[What you will do] Reproduce, exactly, the lines of the material below from the line containing "let f := fun (o n : Nat) => fieldAt bs o n" through the line containing "phase := x.q.cancelP.contains", with both end lines included and nothing else.

[Records shown]
----------

/-- A field of the QCB written by the slot. -/
def putQcb (i : Fin 16) (off len v : Nat) (s : State) : State :=
  slotPut i ((s.slots.get i).q.qcb + wd off) (leBytes len v) s

def putStatus (i : Fin 16) (s : State) : State := putQcb i 24 4 (statusWord (s.slots.get i)) s

/-- The slot enters a state (R350); STATUS is written through. -/
def setSlot (i : Fin 16) (st : HwSt) (s : State) : State :=
  putStatus i (s.updSlot i fun x => { x with st := st, since := s.ctc })

/-- The held writes performed in order once the page may be there (R342). -/
def flushHeld (i : Fin 16) : List (Word × List Byte) → State → State
  | [], s => s
  | (va, bs) :: t, s => flushHeld i t (slotPut i va bs s)

def retryHeld (i : Fin 16) (s : State) : State :=
  let h := (s.slots.get i).held
  flushHeld i h (s.updSlot i fun x => { x with held := [], holdWrite := none })

/-- Some of the slot's own writes are not performed yet (R342). -/
def HwSlot.writesHeld (x : HwSlot) : Bool := !x.held.isEmpty || x.holdWrite.isSome

/-! ## Granting quads (R351, R352) -/

/-- Two slots' masks overlap: they name a common quad of one partition. -/
def masksOverlap (x y : HwSlot) : Bool := x.part == y.part && (x.qmask &&& y.qmask) != 0

/-- A slot that selection keeps: running with its quantum not ended, or in ERROR while its launches run. -/
def keptSlot (s : State) (x : HwSlot) : Bool :=
  (x.st == .running && !x.ended) || (x.st == .error && outstanding s x.qid)

/-- Rank of a candidate: EPRIO, or PRIO when its quantum has ended. -/
def rank (x : HwSlot) : Nat := if x.ended then x.prio.toNat else x.eprio.toNat

/-- Descending rank, then longest waiting, then lower number (R351). -/
def before (s : State) (i j : Fin 16) : Bool :=
  let x := s.slots.get i
  let y := s.slots.get j
  if rank x = rank y then (if x.rsince = y.rsince then decide (i.val < j.val) else decide (x.rsince.toNat < y.rsince.toNat))
  else decide (rank y < rank x)

def insertRanked (s : State) (i : Fin 16) : List (Fin 16) → List (Fin 16)
  | [] => [i]
  | j :: t => if before s i j then i :: j :: t else j :: insertRanked s i t

/-- The slot is told to save its strands (R374); whether its quantum has ended decides from when it counts as RUNNABLE (R351). -/
def startPreempt (i : Fin 16) (s : State) : State :=
  post (.saveComplete i) (setSlot i .preempting (s.updSlot i fun x => { x with deadline := false, charged := [] }))

def grant (i : Fin 16) (s : State) : State :=
  let wasRunning := (s.slots.get i).st == .running
  let s1 := s.updSlot i fun x => { x with granted := s.ctc, ended := false, eprio := x.prio }
  let s2 := if wasRunning then s1 else setSlot i .running s1
  if (s2.slots.get i).saved then post (.restore i) s2 else s2

/-- Grants the candidates in rank order; `held` are the slots kept or granted so far. -/
def grantAll : List (Fin 16) → List (Fin 16) → State → State
  | [], _, s => s
  | i :: t, held, s =>
    if held.any fun j => masksOverlap (s.slots.get i) (s.slots.get j) then
      grantAll t held (if (s.slots.get i).st == .running then startPreempt i s else s)
    else grantAll t (i :: held) (grant i s)

/-- Selection (R351). -/
def select (s : State) : State :=
  let kept := (List.finRange 16).filter fun i => keptSlot s (s.slots.get i)
  let cands := (List.finRange 16).filter fun i =>
    let x := s.slots.get i
    x.st == .runnable || (x.st == .running && x.ended)
  grantAll (cands.foldr (insertRanked s) []) kept s

/-- Pre-empts the granted slots of lower PRIO whose masks overlap (R352). -/
def preemptLower (i : Fin 16) : List (Fin 16) → State → State
  | [], s => s
  | j :: t, s =>
    let x := s.slots.get i
    let y := s.slots.get j
    preemptLower i t (if i != j && y.st == .running && masksOverlap x y && decide (y.prio.toNat < x.prio.toNat)
      then startPreempt j s else s)

/-- A slot becomes RUNNABLE by a kick, a packet, a satisfied wait or a restore (R352). -/
def makeRunnable (i : Fin 16) (s : State) : State :=
  let s1 := setSlot i .runnable (s.updSlot i fun x => { x with eprio := x.prio, age := s.ctc, rsince := s.ctc, ended := false, waitSector := none })
  post .slotSelection (preemptLower i (List.finRange 16) s1)

/-- A packet is available: an indirect buffer is open, or the pointer is below KLIM and not at an empty entry (R329). -/
def QueueSt.available (q : QueueSt) : Bool := !q.ib.isEmpty || (q.pos != q.klim && !q.stuck)

/-- An IDLE slot with a packet becomes RUNNABLE (R350). -/
def wakeSlot (i : Fin 16) (s : State) : State :=
  let x := s.slots.get i
  if x.st == .idle && (x.q.available || x.q.pend) then
    makeRunnable i (s.updSlot i fun x => { x with q := { x.q with pend := false } }) else s

/-! ## Kicks (R328, R330) -/

/-- KLIM := V under R328; an empty entry is read again. -/
def applyKick (v : BitVec 32) (q : QueueSt) : QueueSt :=
  let a := (v - q.klim).toNat
  let b := (v - q.rptr).toNat
  { q with klim := if a ≤ b ∧ b ≤ q.rsize.toNat then v else q.klim, stuck := false }

/-- A live command complex runs firmware (R330). -/
def firmwareUp (s : State) : Bool := s.cmds.toList.any fun c => c.role == .active

/-- The queues whose pending bit is set, ascending. -/
def pendingQueues (s : State) : List (Fin 4096) := (List.finRange 4096).filter (isPending s)

/-- Among IDLE and WAITING slots, the one that has been in that state longest (R330). -/
def longestIdle (s : State) : Option (Fin 16) :=
  ((List.finRange 16).filter fun i => (s.slots.get i).st == .idle || (s.slots.get i).st == .waiting).foldl
    (fun b i => match b with
      | none => some i
      | some j => if (s.slots.get i).since.toNat < (s.slots.get j).since.toNat then some i else some j) none

/-- What firmware does about pending queues (R330): the lowest one is mapped into the FREE slot of lowest index, or an
IDLE or WAITING slot is unmapped first. -/
def serveKicks (s : State) : State :=
  if !firmwareUp s then s
  else match pendingQueues s with
    | [] => s
    | q :: _ =>
      let busy := s.md.inflight.any fun e => match e with | .sctlMap .. | .sctlUnmap _ => true | _ => false
      if busy then s
      else match (List.finRange 16).find? fun i => (s.slots.get i).st == .free with
        | some i => post (.sctlMap i q) s
        | none =>
          if s.slots.toList.any fun x => x.st == .unmapping then s
          else match longestIdle s with
            | some i => post (.sctlUnmap i) s
            | none => s

/-- A kick or a monitor wake that reaches a queue being unmapped sets PEND (R330, R353). -/
def setPend (i : Fin 16) (s : State) : State := putStatus i (s.updSlot i fun x => { x with q := { x.q with pend := true } })

/-- A kick of a queue (R330). -/
def kickOp (q : Fin 4096) (v : BitVec 32) (s : State) : State :=
  let drop := { s with cw := { s.cw with dropKicks := s.cw.dropKicks + 1 } }
  if !bitAt s.cw.kapbase 0 then drop
  else if !kftValid s q then drop
  else match slotOfQueue s q with
    | some i =>
      if (s.slots.get i).st == .unmapping then noteKval q v (setPend i s)
      else wakeSlot i (s.updSlot i fun x => { x with q := applyKick v x.q })
    | none => serveKicks (raiseIrq (setPending q (noteKval q v s)))

/-! ## Map, unmap, reset (R353, R354) -/

/-- The address of a ring entry (R324). -/
def ringEntry (base : Word) (size : Nat) (i : BitVec 32) : Word := base + wd (64 * (i.toNat % max 1 size))

/-- The queue state a QCB holds (R325), with the shadow registers of its save area. -/
def loadQueue (qcb : Word) (bs sh : List Byte) (graph phase : Nat) : QueueSt :=
  let f := fun (o n : Nat) => fieldAt bs o n
  let ib := ([0, 1, 2].map fun k => ({ next := wd (f (96 + 16 * k) 8), remain := BitVec.ofNat 32 (f (104 + 16 * k) 4) } : IbEnt)).filter
    fun e => e.remain != 0 || e.next != 0
  let rptr := BitVec.ofNat 32 (f 20 4)
  let start := wd (f 144 8)
  let pos := BitVec.ofNat 8 (f 157 1)
  let depth := if ringEntry (wd (f 0 8)) (f 8 4) rptr == start then 0
    else (ib.findIdx fun e => e.next == start + wd (64 * pos.toNat)) + 1
  let lp : LoopSt := { active := f 158 1 % 2 == 1, start := start, remain := BitVec.ofNat 32 (f 152 4)
                       span := BitVec.ofNat 8 (f 156 1), pos := pos, depth := depth }
  { Init.queue with
    qcb := qcb, rbase := wd (f 0 8), rsize := BitVec.ofNat 32 (f 8 4), crbase := wd (f 64 8), crsize := BitVec.ofNat 32 (f 72 4)
    shsave := wd (f 80 8), klim := BitVec.ofNat 32 (f 16 4), rptr := rptr
    pos := rptr + (if lp.active && depth == 0 then BitVec.ofNat 32 lp.pos.toNat else if ib.isEmpty then 0 else 1)
    err := BitVec.ofNat 8 (f 25 1), pend := f 24 1 / 16 % 2 == 1, lseq := wd (f 32 8), ldone := wd (f 40 8), gdone := wd (f 48 8), pdone := wd (f 56 8)
    ib := ib.reverse, loop := lp, job := BitVec.ofNat 8 (f 160 4), gpol := BitVec.ofNat 8 (f 164 1)
    ppol := BitVec.ofNat 8 (f 165 1), jpol := BitVec.ofNat 8 (f 166 1), skip := BitVec.ofNat 8 (f 167 1)
    sh := Vector.ofFn fun (k : Fin 32) => wd (fieldAt sh (8 * k.val) 8), graph := graph, phase := phase }

/-- The cancel marks of a queue that no slot holds. -/
def marksOf (s : State) (q : Fin 4096) : Option Marks := lookupNat s.cw.marks q.val

/-- A mapped queue takes its cancel marks back (R347). -/
def withMarks (s : State) (q : Fin 4096) (y : QueueSt) : QueueSt :=
  match marksOf s q with
  | none => y
  | some m => { y with cancelG := if m.graph then [y.graph] else [], cancelP := if m.phase then [y.phase] else []
                       jobCancelled := m.jobC }

/-- The cancel marks that a queue leaves its slot with. -/
def keepMarks (i : Fin 16) (s : State) : State :=
  let x := s.slots.get i
  let m : Marks := { part := x.part, job := x.q.job, graph := x.q.cancelG.contains x.q.graph
                     phase := x.q.cancelP.contains x.q.phase, jobC := x.q.jobCancelled }
  { s with cw := { s.cw with marks := insertNat s.cw.marks x.qid.val m } }

/-- A page that a slot's read waits for. -/
def slotAsk (i : Fin 16) (e : Stop) (s : State) : State :=
  match e, (slotRequester s i).space with
  | .absent va k ea, some sp => (askPage sp va k ea s).updSlot i fun x => { x with holdFetch := some (granuleOf va, k) }
  | .granule va k, some sp => (askGranule none sp va k s).updSlot i fun x => { x with holdFetch := some (granuleOf va, k) }
  | _, _ => s

/-- A queue whose QCB or save area cannot be read: the slot is in ERROR with code ACCESS. -/
def mapFault (i : Fin 16) (qcb : Word) (s : State) : State :=
  raiseIrq (s.updSlot i fun x => { x with st := .error, refused := none, q := { Init.queue with qcb := qcb, err := 4 } })

/-- A slot into which a queue is mapped: nothing of an earlier queue is left. -/
def HwSlot.cleared (x : HwSlot) : HwSlot :=
  { x with ended := false, saved := false, kept := [], holdFetch := none, holdWrite := none, refusedW := none, held := []
           waitSector := none }

/-- A slot with the values that firmware writes for a queue: those of its kick filter entry (R331, R353). -/
def HwSlot.named (s : State) (q : Fin 4096) (x : HwSlot) : HwSlot :=
  { x with qid := q, qmask := wd (kftField s q 8 8), part := BitVec.ofNat 8 (kftField s q 16 1)
           prio := BitVec.ofNat 3 (kftField s q 17 1), eprio := BitVec.ofNat 3 (kftField s q 17 1)
           quantum := BitVec.ofNat 16 (kftField s q 18 2), en := true, refused := none }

----------

[Solution below]
  let f := fun (o n : Nat) => fieldAt bs o n
  let ib := ([0, 1, 2].map fun k => ({ next := wd (f (96 + 16 * k) 8), remain := BitVec.ofNat 32 (f (104 + 16 * k) 4) } : IbEnt)).filter
    fun e => e.remain != 0 || e.next != 0
  let rptr := BitVec.ofNat 32 (f 20 4)
  let start := wd (f 144 8)
  let pos := BitVec.ofNat 8 (f 157 1)
  let depth := if ringEntry (wd (f 0 8)) (f 8 4) rptr == start then 0
    else (ib.findIdx fun e => e.next == start + wd (64 * pos.toNat)) + 1
  let lp : LoopSt := { active := f 158 1 % 2 == 1, start := start, remain := BitVec.ofNat 32 (f 152 4)
                       span := BitVec.ofNat 8 (f 156 1), pos := pos, depth := depth }
  { Init.queue with
    qcb := qcb, rbase := wd (f 0 8), rsize := BitVec.ofNat 32 (f 8 4), crbase := wd (f 64 8), crsize := BitVec.ofNat 32 (f 72 4)
    shsave := wd (f 80 8), klim := BitVec.ofNat 32 (f 16 4), rptr := rptr
    pos := rptr + (if lp.active && depth == 0 then BitVec.ofNat 32 lp.pos.toNat else if ib.isEmpty then 0 else 1)
    err := BitVec.ofNat 8 (f 25 1), pend := f 24 1 / 16 % 2 == 1, lseq := wd (f 32 8), ldone := wd (f 40 8), gdone := wd (f 48 8), pdone := wd (f 56 8)
    ib := ib.reverse, loop := lp, job := BitVec.ofNat 8 (f 160 4), gpol := BitVec.ofNat 8 (f 164 1)
    ppol := BitVec.ofNat 8 (f 165 1), jpol := BitVec.ofNat 8 (f 166 1), skip := BitVec.ofNat 8 (f 167 1)
    sh := Vector.ofFn fun (k : Fin 32) => wd (fieldAt sh (8 * k.val) 8), graph := graph, phase := phase }

/-- The cancel marks of a queue that no slot holds. -/
def marksOf (s : State) (q : Fin 4096) : Option Marks := lookupNat s.cw.marks q.val

/-- A mapped queue takes its cancel marks back (R347). -/
def withMarks (s : State) (q : Fin 4096) (y : QueueSt) : QueueSt :=
  match marksOf s q with
  | none => y
  | some m => { y with cancelG := if m.graph then [y.graph] else [], cancelP := if m.phase then [y.phase] else []
                       jobCancelled := m.jobC }

/-- The cancel marks that a queue leaves its slot with. -/
def keepMarks (i : Fin 16) (s : State) : State :=
  let x := s.slots.get i
  let m : Marks := { part := x.part, job := x.q.job, graph := x.q.cancelG.contains x.q.graph
                     phase := x.q.cancelP.contains x.q.phase, jobC := x.q.jobCancelled }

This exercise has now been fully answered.